La riqueza del estudio de Pleyers sobre el altermundialismo radica aquí precisamente, en su capacidad de darnos claridad e instrumentos para indagar sobre lo que han sido las oleadas subsecuentes de la revuelta contra el injusto reparto de los bienes del mundo en nuestra época. Como lo resume bien la antropóloga de Cambridge Henrietta Moore, en su reseña para la Revista Europea de Sociología: "La cuestión de cómo podemos cambiar el mundo no puede ser respondida de manera sencilla, pero Geoffrey Pleyers ha mostrado magistralmente en este libro muy bien escrito y basado en una investigación fina, que la manera en la cual imaginamos ahora una respuesta es distinta, en parte porque el movimiento altermundialista ha cambiado nuestra comprensión de nosotros mismos como ciudadanos del mundo".
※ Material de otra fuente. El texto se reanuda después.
/-- STATE once a profile of a kind has reached HOLD. -/
def holdState (kind : Nat) : Nat :=
  if kind = 0 then 3 else if kind = 1 then 1 else if kind = 2 then 3 else if kind = 3 then 1 else if kind = 5 then 1 else 7

/-- The mode of a door loop at HOLD: FORCE, or OFF for HOLD_FORCE 0 and for the STOP branch of a DOOR_FAULT, whether or not the
fault has been cleared since (R214, R223). -/
def holdMode (s : State) (d : Nat) (p : Profile) : Nat :=
  if p.holdForce = 0 || s.doorFaulted d || (s.door d).faultStop then 0 else 3

/-- The running profile of an operator reaches HOLD; one selected by a reaction gives the operator back to the lower ranks, which
the end of the abandoned profile does not (R214, R220, R221, R225). -/
def doorHold (d : Nat) (s : State) : State :=
  match s.runningProfile d with
  | none => s
  | some p =>
    let close := (p.kind == 1 || p.kind == 3) && s.closedInput d
    let s := s.when_ close (recDoorClose d (s.since (s.door d).startAt / 1000))
    let s := recFePeak d (s.eng d).epPeak s
    let m := holdMode s d p
    let s := s.when_ (s.door d).revPend.isNone fun s => s.freeMarks d
    let s := (s.modChan d Channel.idle).modDoor d fun o => { o with
      profile := none, rank2 := o.rank2 && o.revPend.isSome, faultStop := false, holdForce := p.holdForce, closed := close }
    let s := s.when_ close fun s => s.w (Reg.LOOP_DOOR_STATUS_REV_COUNT (d - 1)) 0
    let s := s.w (Reg.LOOP_DOOR_STATUS_STATE (d - 1)) (holdState p.kind)
    cycleCheck (s.modeNext d m)

/-! ### The beginning of a profile (R213, R214) -/

/-- A loop is OFF or in FORCE: a profile then starts from the measured position. -/
def State.loopResting (s : State) (n : Nat) : Bool := s.modeOf n == 0 || s.modeOf n == 3

/-- A profile begins on an operator; reaction says that a fault reaction of rank 2 begins it (R149, R214, R220). -/
def beginProfile (d n : Nat) (reaction : Bool) (s : State) : State :=
  match s.profile? n with
  | none => s
  | some p =>
    let place := s.loopResting d
    let x := s.doorAt d
    let s := s.modChan d fun c => (if place then c.place x else c).begin_ p.toTrip
    let s := s.modDoor d fun o => { o with
      profile := some n, startPend := none, held := none, revPend := none, obsPend := false, rank2 := reaction,
      faultStop := false, closed := false, startAt := s.optime }
    let s := s.modEng d fun e => { e with epPeak := 0 }
    let s := (s.w (Reg.LOOP_DOOR_STATUS_STATE (d - 1)) (runState p.kind)).w (Reg.LOOP_DOOR_STATUS_PROFILE (d - 1)) n
    let s := (s.wb (Reg.LOOP_DOOR_STATUS_DECK_HOLD (d - 1)) false).modeNext d (if p.speedMode then 2 else 1)
    let s := if reaction then beginStaged d (s.doorsAddr 0) p.retProg s else beginProgram d (s.doorsAddr 0) p.retProg s
    let c := s.chan d
    let s := s.when_ ((c.enter s.joinTol).any fun x => x == Note.continuity 0) (continuityEvent d 0)
    cycleCheck (s.when_ (c.cur.ending == 4) (doorHold d))

/-- What waits of the commands of ranks 3 and 4 to an operator is discarded (R21, R220). -/
def dropStarts (d : Nat) (s : State) : State :=
  (s.modDoor d fun o => { o with startPend := none, held := none }).wb (Reg.LOOP_DOOR_STATUS_DECK_HOLD (d - 1)) false

/-- The loop of an operator goes OFF at the next period; its channel stands, and no command waits (R453). -/
def doorOff (d : Nat) (s : State) : State :=
  let s := ((dropStarts d s).modChan d Channel.idle).modDoor d fun o => { o with
    profile := none, rank2 := false, faultStop := false, revPend := none, obsPend := false }
  cycleCheck ((s.w (Reg.LOOP_DOOR_STATUS_STATE (d - 1)) 7).modeNext d 0)

/-- The program of a profile that a reaction selects is staged (R219). -/
def stageProfile (d n : Nat) (s : State) : State :=
  match s.profile? n with
  | some q => if q.retProg = 0 then s else reactLoad d (s.doorsAddr 0) q.retProg s
  | none => s

/-- The STOP branch of the running profile is called for: it begins from the carried state and, where a reaction calls for it, its
program is staged in the same step; a running STOP runs on, at the rank of the call (R219, R453). -/
def stopBranch (d : Nat) (reaction : Bool) (s : State) : State :=
  match s.runningProfile d with
  | none => s
  | some p =>
    let s := s.when_ reaction (reactSet d)
    match p.stop with
    | some m => beginProfile d m reaction (s.when_ reaction (stageProfile d m))
    | none => if p.kind = 4 then s.modDoor d fun o => { o with rank2 := o.rank2 || reaction } else doorOff d s

/-! ### Faults (R203, R210, R223) -/

/-- DOOR_FAULT latches on an operator, whose set's marks are disarmed at rank 2 whether or not a profile runs (R149, R223). -/
def doorFault (d cause : Nat) (s : State) : State :=
  if s.doorFaulted d then s
  else
    let s := (s.wb (Reg.LOOP_DOOR_STATUS_DOOR_FAULT (d - 1)) true).w (Reg.LOOP_DOOR_STATUS_CAUSE (d - 1)) cause
    let s := (s.raise Evt.DOOR_FAULT [.code d, .code cause]).modDoor d fun o => { o with
      startPend := none, held := none, revPend := none, obsPend := false, keRun := 0 }
    let s := s.wb (Reg.LOOP_DOOR_STATUS_DECK_HOLD (d - 1)) false
    if (s.door d).profile.isSome then
      cycleCheck ((stopBranch d true s).modDoor d fun o => { o with faultStop := o.profile.isSome })
    else cycleCheck (((reactSet d s).modDoor d fun o => { o with rank2 := false }).modeNext d 0)

/-- DECK_FAULT latches with a cause of Table 07-7. -/
def deckFault (cause : Nat) (s : State) : State :=
  if s.rb Reg.LOOP_DECK_STATUS_DECK_FAULT then s
  else ((s.wb Reg.LOOP_DECK_STATUS_DECK_FAULT true).w Reg.LOOP_DECK_STATUS_CAUSE cause).raise Evt.DECK_FAULT [.code cause]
¿Cómo enganchan las corrientes altermundialistas de los Foros Sociales Mundiales del primer decenio del siglo con la llamada "primavera de los pueblos árabes"? ¿Cómo está compuesta y cuáles son los límites de la explosión de los indignados del mundo y de Occupy Wall Street?

El de Pleyers también es un libro que nos enriquece a los latinoamericanos para entender las batallas de los estudiantes chilenos por una educación accesible para toda la juventud, y a los mexicanos, para comprender el significado del movimiento #Yosoy132. Parece estarse dividiendo el mundo, pero particularmente México, entre dos manifestaciones contradictorias. Los jóvenes de todas las universidades y peldaños sociales, dejando de lado sus diferencias ideológicas, se indignan por la imposición antidemocrática de los dirigentes de la nación, arrastran a la intelectualidad y a los más escolarizados, contagian con la espontaneidad y la frescura de sus demandas a amplios sectores de las clases medias, ponen el dedo en la llaga de la exclusión social y la manipulación televisiva, pero se estrellan contra un hecho incontrovertible: la progresión de la pobreza y del embrutecimiento desescolarizado de las amplias masas a las que quieren redimir es tal, que en lugar de que los desposeídos se coloquen de su lado, se convierten en la materia blanda y manipulable de la televisión y el escenario se va conformando de manera demencial: de un lado los intereses del poder y la política pasean su yate sobre el ancho mar de la pobreza; del otro lado se escuchan, fuerte en la calle pero en sordina en los medios, los gritos de alarma contra la desigualdad, la violencia creciente, la anomia social. Doce de las 16 delegaciones menos pobres de la capital del país han votado ocho a uno por una renovación del modelo ortodoxamente neoliberal que ha seguido el país a lo largo de un cuarto de siglo. El resto más pobre de la ciudad y el resto de México ha votado a la inversa.

Los latinoamericanos y muchos más tenemos que pedirle a Pleyers que se traduzca su revelador libro, pero habrá que pedirle también que aprovechando el viaje nos cuente qué ha sacado en claro sobre las manifestaciones más recientes: ¿forman parte de la matriz de los movimientos alterglobales?, ¿o debemos hablar ya de la post-alter-globalización?